47% of Inco’s contract-of-work area in Indonesia is located in protected forest reserves. Though Indonesia’s Forestry Act 41 bans open-pit mining in protected forests, the Indonesian government backed down to multinational mining companies, including PT Inco, after they threatened international arbitration if the ban was enforced. New Caledonia, an archipelago east of Australia with 30% of the world’s known nickel reserves, has also attracted Inco’s attention. In the year 2000, the people of New Caledonia launched a campaign to have their coral reef system included on the UNESCO World Heritage list. Meanwhile, Inco is going ahead with plans to develop a huge mine in the Goro area and dump the tailings underwater. The mine waste will flow into a coral lagoon.

How will Newfoundland fare in our dealings with this intensely competitive and battle-hardened company, with its legions of clever lawyers? We know almost nothing concrete about the deal our government signed, as it has been deemed confidential business information. The first phase of the mining operation will be an open pit. Concerns have been raised about fine, heavy-metal dust being carried from the site far over the open landscape by the wind. Shipping from coastal Labrador in the winter could also be problematic, both for transport ships as well as the coastal people who use the ice as a transportation route and hunting territory.

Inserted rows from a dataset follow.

/-- A texel of an unsigned BC6H block as three FP16 patterns (R296); none for a reserved mode. -/
def bc6Texel (b k : Nat) : Option (List Nat) :=
  match bc6Mode b with
  | none => none
  | some m =>
    let lo := if b % 4 < 2 then 2 else 5
    let part := if m.two then bitsAt b 77 5 else 0
    let n := if m.two then 2 else 1
    let ix := if m.two then 3 else 4
    let w := bptcWeight ix (indexAt b (if m.two then 82 else 65) ix k (anchors n part))
    let sub := subsetOf n part k
    let point (c e : Nat) : Nat :=
      let v0 := bc6Endpoint b 0 c lo m.fields
      let d := m.delta.getD c 0
      let v := bc6Endpoint b e c lo m.fields
      bc6Unquant m.base (if e = 0 ∨ !m.diff then v
        else (v0 + v + if 2 ^ (d - 1) ≤ v then 2 ^ m.base - 2 ^ d else 0) % 2 ^ m.base)
    some ((List.range 3).map (fun c => mix64 w (point c (2 * sub)) (point c (2 * sub + 1)) * 31 / 64))

/-- The ranges of an integer sequence of ASTC by number: bits, trits and quints of a value. -/
def iseRanges : List (Nat × Nat × Nat) :=
  [(1, 0, 0), (0, 1, 0), (2, 0, 0), (0, 0, 1), (1, 1, 0), (3, 0, 0), (1, 0, 1), (2, 1, 0), (4, 0, 0), (2, 0, 1), (3, 1, 0)] ++
  [(5, 0, 0), (3, 0, 1), (4, 1, 0), (6, 0, 0), (4, 0, 1), (5, 1, 0), (7, 0, 0), (5, 0, 1), (6, 1, 0), (8, 0, 0)]

def iseRange (q : Nat) : Nat × Nat × Nat := iseRanges.getD q (8, 0, 0)

/-- The bits of a sequence of `n` values of a range. -/
def iseBits (q n : Nat) : Nat :=
  let r := iseRange q
  n * r.1 + (8 * n * r.2.1 + 4) / 5 + (7 * n * r.2.2 + 2) / 3

/-- The five trits of eight bits. -/
def tritsOf (t : Nat) : List Nat :=
  let top := decide (bitsAt t 2 3 = 7)
  let c := if top then bitsAt t 5 3 * 4 + t % 4 else t % 32
  let t4 := if top then 2 else if bitsAt t 5 2 = 3 then 2 else bitsAt t 7 1
  let t3 := if top then 2 else if bitsAt t 5 2 = 3 then bitsAt t 7 1 else bitsAt t 5 2
  let low :=
    if c % 4 = 3 then [bitsAt c 3 1 * 2 + bitsAt c 2 1 * (1 - bitsAt c 3 1), bitsAt c 4 1, 2]
    else if bitsAt c 2 2 = 3 then [c % 4, 2, 2]
    else [bitsAt c 1 1 * 2 + c % 2 * (1 - bitsAt c 1 1), bitsAt c 2 2, bitsAt c 4 1]
  low ++ [t3, t4]

/-- The three quints of seven bits. -/
def quintsOf (q : Nat) : List Nat :=
  let q0 := q % 2
  if bitsAt q 1 2 = 3 ∧ bitsAt q 5 2 = 0 then
    [4, 4, q0 * 4 + bitsAt q 4 1 * (1 - q0) * 2 + bitsAt q 3 1 * (1 - q0)]
  else
    let c := if bitsAt q 1 2 = 3 then bitsAt q 3 2 * 8 + (3 - bitsAt q 5 2) * 2 + q0 else q % 32
    let q2 := if bitsAt q 1 2 = 3 then 4 else bitsAt q 5 2
    if c % 8 = 5 then [bitsAt c 3 2, 4, q2] else [c % 8, bitsAt c 3 2, q2]

/-- Value i of a sequence of `n` values of a range in a bit string: its trit or quint, and its bits. Bits that the
sequence lacks are 0. -/
def iseValue (q n b i : Nat) : Nat × Nat :=
  let r := iseRange q
  let s := b % 2 ^ iseBits q n
  let m := r.1
  if r.2.1 = 1 then
    let g := s / 2 ^ ((5 * m + 8) * (i / 5))
    let t := bitsAt g m 2 + bitsAt g (2 * m + 2) 2 * 4 + bitsAt g (3 * m + 4) 1 * 16 + bitsAt g (4 * m + 5) 2 * 32 +
      bitsAt g (5 * m + 7) 1 * 128
    ((tritsOf t).getD (i % 5) 0, bitsAt g ([0, m + 2, 2 * m + 4, 3 * m + 5, 4 * m + 7].getD (i % 5) 0) m)
  else if r.2.2 = 1 then
    let g := s / 2 ^ ((3 * m + 7) * (i / 3))
    let t := bitsAt g m 3 + bitsAt g (2 * m + 3) 2 * 8 + bitsAt g (3 * m + 5) 2 * 32
    ((quintsOf t).getD (i % 3) 0, bitsAt g ([0, m + 3, 2 * m + 5].getD (i % 3) 0) m)
  else (0, bitsAt s (m * i) m)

Inco’s Web site states that a hydrometallurgical (hydromet) processing demonstration plant at Argentia will be ready in 2006, when the mill in Voisey’s Bay starts producing concentrate. We are told that the hydromet process is safer and cleaner than smelting technologies, though the process remains untested.

The Web site goes on to say that a commercial hydromet processing plant will be commissioned at Argentia in late 2011, unless Inco is unable, for “technical or economic reasons”, to build it, in which case they will build a conventional refinery, (their original preference), which poses a whole range of other environmental concerns. On the subjects of environment and health, the Web site of Inco’s subsidiary, Voisey’s Bay Nickel, guarantees that it will apply “appropriate” pollution prevention principles and environmental and health and safety risk management practices. It states that it will comply with existing environmental legislation, but in the absence of legislation, will apply “cost-effective best management practices.” Unfortunately, but not surprisingly, there is such an absence in many areas.

The breezy statement that an Environmental Impact Assessment will be done before the construction of the commercial plant in 2011 glosses over the fact that the demo plant, which will have already been in operation for 5 years by 2011, will not be assessed.

Listen to the villagers of Sulawesi, the hill-farmers of Guatemala, the hungry pensioners in Sudbury, and the sick kids in Port Colborne. They know how Inco does business. Inco’s policy over the years has been to make a mess, deny responsibility if possible, fight charges in court if not and as a last resort, pay a pittance in fines as a cost of doing business. There is no reason to expect special treatment for Newfoundland and Labrador.

Inco will only do what it is forced to do by legislation and by public opinion that is wide-spread enough to affect its share prices. If we want an Environmental Impact Assessment for the hydromet demo project we will have to demand it. If we want the best in environmental protection for our lands and safe working conditions for our people we will have to insist on them. If we want Inco to pay a fair share of corporate taxes and royalties on the resources they use we will have to make it clear that we will accept no less.

Inco has the expertise and experience, and the money, to do things right.Our government has the responsibility to protect public health and the environment. But it is ultimately up to us to make sure that these things happen.